I changed that two lines on this:

  SSLCertificateFile /etc/letsencrypt/live/hawk-igpspunchclock.com/cert.pem
  SSLCertificateKeyFile /etc/letsencrypt/live/hawk-igpspunchclock.com/privkey.pem
  SSLCertificateChainFile /etc/letsencrypt/live/hawk-igpspunchclock.com/fullchain.pem

I fight against the wall with my head, but I absolutely do not understand what I need to do


#12

Hmm, something happened and in config file I changed “/hawk-igpspunchclock.com/” to “/www.hawk-igpspunchclock.com/” and it is working.
Maybe I need to write one more block for hawk-i without www, but fact is fact.

Thank you for your big help, that was awesome


#13

Now your certificate is correct.
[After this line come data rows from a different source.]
/-- Rows 16 to 19: `Data` goes by the trip bit and then by the position class, and no row has the classes 3
to 7. -/
theorem toOption_decode_data (trip : Bool) (pos : BitVec 3) (octet : Byte) :
    (decode (packWord false true trip 3#2 pos octet)).toOption =
      opByFields false true trip 3 pos.toNat octet := by
  rw [decode_packWord]
  cases trip <;> rcases three_bits_cases pos with rfl | rfl | rfl | rfl | rfl | rfl | rfl | rfl <;>
    simp [opTable, admits_packWord, wordRst, wordInValid, wordTrip, wordState, wordPos, wordOctet, opByFields]

/-- The masks and matches in priority order select what the field columns say, for every word. -/
theorem toOption_decode (rst inValid trip : Bool) (st : BitVec 2) (pos : BitVec 3) (octet : Byte) :
    (decode (packWord rst inValid trip st pos octet)).toOption =
      opByFields rst inValid trip st.toNat pos.toNat octet := by
  cases rst with
  | true => exact toOption_decode_rst inValid trip st pos octet
  | false =>
    cases inValid with
    | false => exact toOption_decode_quiet trip st pos octet
    | true =>
      rcases two_bits_cases st with rfl | rfl | rfl | rfl
      · exact toOption_decode_idle trip pos octet
      · exact toOption_decode_preamble trip pos octet
      · exact toOption_decode_header trip pos octet
      · exact toOption_decode_data trip pos octet

/-! ### Rows that admit one word -/

/-- Two rows that admit one word agree wherever both masks test it. -/
theorem patterns_agree_of_admits {r1 r2 : OpRow} {w : BitVec 16} (h1 : r1.admits w = true)
    (h2 : r2.admits w = true) : r1.pattern &&& r2.mask = r2.pattern &&& r1.mask := by
  rw [OpRow.admits, beq_iff_eq] at h1 h2
  rw [← h1, ← h2, BitVec.and_assoc, BitVec.and_assoc, BitVec.and_comm r1.mask]

/-- The rows of the operation map whose patterns agree wherever both masks test: a row with itself, and the pairs
for which R93 says that priority matters. -/
theorem opTable_overlaps : ∀ r1 ∈ opTable, ∀ r2 ∈ opTable, r1.pattern &&& r2.mask = r2.pattern &&& r1.mask →
    r1.mnemonic = r2.mnemonic ∨
    (r1.mnemonic, r2.mnemonic) ∈ [("I_START", "I_NOISE"), ("I_NOISE", "I_START"), ("P_SYNC", "P_ABANDON"),
      ("P_ABANDON", "P_SYNC"), ("P_REPEAT", "P_ABANDON"), ("P_ABANDON", "P_REPEAT")] := by
  decide

/-- Settles O30: the decoder's equations, and a comparison of the table's rows pair by pair. -/
theorem operationMapFollowsItsFields : Obligations.OperationMapFollowsItsFields :=
  ⟨toOption_decode, fun _ r1 h1 r2 h2 ha1 ha2 =>
    opTable_overlaps r1 h1 r2 h2 (patterns_agree_of_admits ha1 ha2)⟩

/-! ### The encoder against the decoder -/

/-- A word given by its fields decodes to what the field columns say. -/
theorem decode_of_opByFields {rst inValid trip : Bool} {st : BitVec 2} {pos : BitVec 3} {octet : Byte} {i : Instr}
    (h : opByFields rst inValid trip st.toNat pos.toNat octet = some i) :
    decode (packWord rst inValid trip st pos octet) = .ok i :=
  decode_ok_iff.mpr ((toOption_decode rst inValid trip st pos octet).trans h)

/-- A well-formed operation is decoded from its own word. The rows whose octet column says "other" stand below
rows that take the excluded octets, so they need that the octet is none of these. -/
theorem decode_encode {i : Instr} {w : BitVec 16} (hwf : i.wellFormed = true) (hw : encode i = some w) :
    decode w = .ok i := by
  cases i with
  | iNoise octet =>
    obtain rfl := Option.some.inj hw
    have h55 : octet ≠ 0x55#8 := by simpa [Instr.wellFormed, noiseOctetOk, Config.preamble1] using hwf
    exact decode_of_opByFields (by simp [opByFields, h55])
  | pAbandon octet =>
    obtain rfl := Option.some.inj hw
    obtain ⟨hff, h55⟩ : octet ≠ 0xFF#8 ∧ octet ≠ 0x55#8 := by
      simpa [Instr.wellFormed, abandonOctetOk, Config.preamble1, Config.preamble2] using hwf
    exact decode_of_opByFields (by simp [opByFields, hff, h55])
  | reset | hold | iStart | pTimeout | pSync | pRepeat | hTimeout | hType | hDst | hSrc | hLenhi | hLenlo | hCrc
  | dTimeout | dPayload | dCrc1 | dCrc2 =>
    obtain rfl := Option.some.inj hw
    exact decode_of_opByFields rfl
  | crc8 | crc16 | nameOf | frameReset | finalize | emit => cases hw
You are using the new certificate with two names

DNS-Name: hawk-igpspunchclock.com
DNS-Name: www.hawk-igpspunchclock.com

But you should fix the mixed content warnings. Chrome or FireFox, then CTRL + Shift + I, then open the console. There are errors:

http://ajax.googleapis.com/ajax/libs/webfont/1.4.7/webfont.js?ver=1.4.7

http://www.hawk-igpspunchclock.com/wp-content/… [skipped]


#14

This topic was automatically closed 30 days after the last reply. New replies are no longer allowed.